Add cookie compatibility checks before selecting a CPU in the fast path.
This prevents placing waking tasks on CPUs where the sibling is running
an incompatible task, reducing force idle occurrences.
Signed-off-by: Fernand Sieber <sieberf@amazon.com>
---
kernel/sched/fair.c | 8 ++++----
1 file changed, 4 insertions(+), 4 deletions(-)
diff --git a/kernel/sched/fair.c b/kernel/sched/fair.c
index 78b36225a039..a9cbb0e9bb43 100644
--- a/kernel/sched/fair.c
+++ b/kernel/sched/fair.c
@@ -7578,7 +7578,7 @@ static int select_idle_smt(struct task_struct *p, struct sched_domain *sd, int t
*/
if (!cpumask_test_cpu(cpu, sched_domain_span(sd)))
continue;
- if (available_idle_cpu(cpu) || sched_idle_cpu(cpu))

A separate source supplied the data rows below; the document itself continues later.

-- ==== Sys2Proof/Certificates/Slice0/Obligations.lean ====
section
/-! DEFINITION. The statements about the model: what a step does, what every step keeps, and what each command does where it takes effect, from the manual's numbered rules. -/
open Sys2Proof Sys2Proof.Machine

/-- A step with a command at the front of its queue is that command run on the state with the rest of the queue. (spec/opcode_table.json.) -/
def Obligations.StepRunsFrontCommand : Prop :=
  ∀ (c : Instr) (rest : List Instr) (s : State), s.pending = c :: rest → step s = exec c { s with pending := rest }

/-- A step on an empty queue takes one nanosecond of fabric time, and changes no byte of memory (log entry 1 of the model). When fabric time goes from now to T, the counters BUSY, UNSCHEDULED and IDLE_0 to IDLE_8 of each core of a partition rise by T - now in sum, and no byte of memory changes. (R601, R604.) -/
def Obligations.TimePassesAndChargesEachCore : Prop :=
  (∀ s : State, s.pending = [] → ∃ t : State, step s = .next t ∧ t.now = s.now + 1 ∧ t.mem = s.mem ∧ t.pending = [])
    ∧ ∀ (s : State) (T n : Nat), s.now ≤ T → n < s.cores.length → (s.partOfCore n).isSome = true → (s.core n).idle.length = 9 →
      (∀ (e : Exec) (cause v : Nat), (s.core n).exec = some e → execWait e = some (cause, v) → cause < 9) →
      let k := (s.advance T).core n
      k.busy + k.unsched + k.idle.sum = (s.core n).busy + (s.core n).unsched + (s.core n).idle.sum + (T - s.now) ∧ (s.advance T).now = T ∧ (s.advance T).mem = s.mem

/-- Every command on every state answers a next state: the machine never stops on a command. (spec/opcode_table.json, spec/95_what_each_step_holds.md.) -/
def Obligations.EveryCommandAnswersANextState : Prop :=
  ∀ (c : Instr) (s : State), ∃ t : State, exec c s = .next t

/-- After reset memory and the object dictionary are in canonical form, every part of the module is there and every buffer is within its size; no command waits, every partition and context is ABSENT, every link DISABLED, no node ID is assigned and the host link is down; start-up stands at stage 3 (log entry 6 of the model) and memory lists nothing (log entry 3). (R33, R608, R619, R853, R855.) -/
def Obligations.ResetIsSound : Prop :=
  State.reset.Sound ∧ State.reset.pending = [] ∧ State.reset.mem = [] ∧ State.reset.pwr.stage = 3 ∧ State.reset.ready = false ∧ State.reset.host.up = false ∧ State.reset.mgmt.node = 0
    ∧ (∀ x ∈ State.reset.parts, x.st = .absent) ∧ (∀ x ∈ State.reset.ctxs, x.cond = .absent) ∧ ∀ x ∈ State.reset.links, x.st = .disabled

+ if (__select_idle_cpu(cpu, p) != -1)
return cpu;
}
@@ -7771,7 +7771,7 @@ static int select_idle_sibling(struct task_struct *p, int prev, int target)
*/
lockdep_assert_irqs_disabled();
- if ((available_idle_cpu(target) || sched_idle_cpu(target)) &&
+ if ((__select_idle_cpu(target, p) != -1) &&
asym_fits_cpu(task_util, util_min, util_max, target))
return target;
@@ -7779,7 +7779,7 @@ static int select_idle_sibling(struct task_struct *p, int prev, int target)
* If the previous CPU is cache affine and idle, don't be stupid:
*/
if (prev != target && cpus_share_cache(prev, target) &&
- (available_idle_cpu(prev) || sched_idle_cpu(prev)) &&
+ (__select_idle_cpu(prev, p) != -1) &&
asym_fits_cpu(task_util, util_min, util_max, prev)) {
if (!static_branch_unlikely(&sched_cluster_active) ||
@@ -7811,7 +7811,7 @@ static int select_idle_sibling(struct task_struct *p, int prev, int target)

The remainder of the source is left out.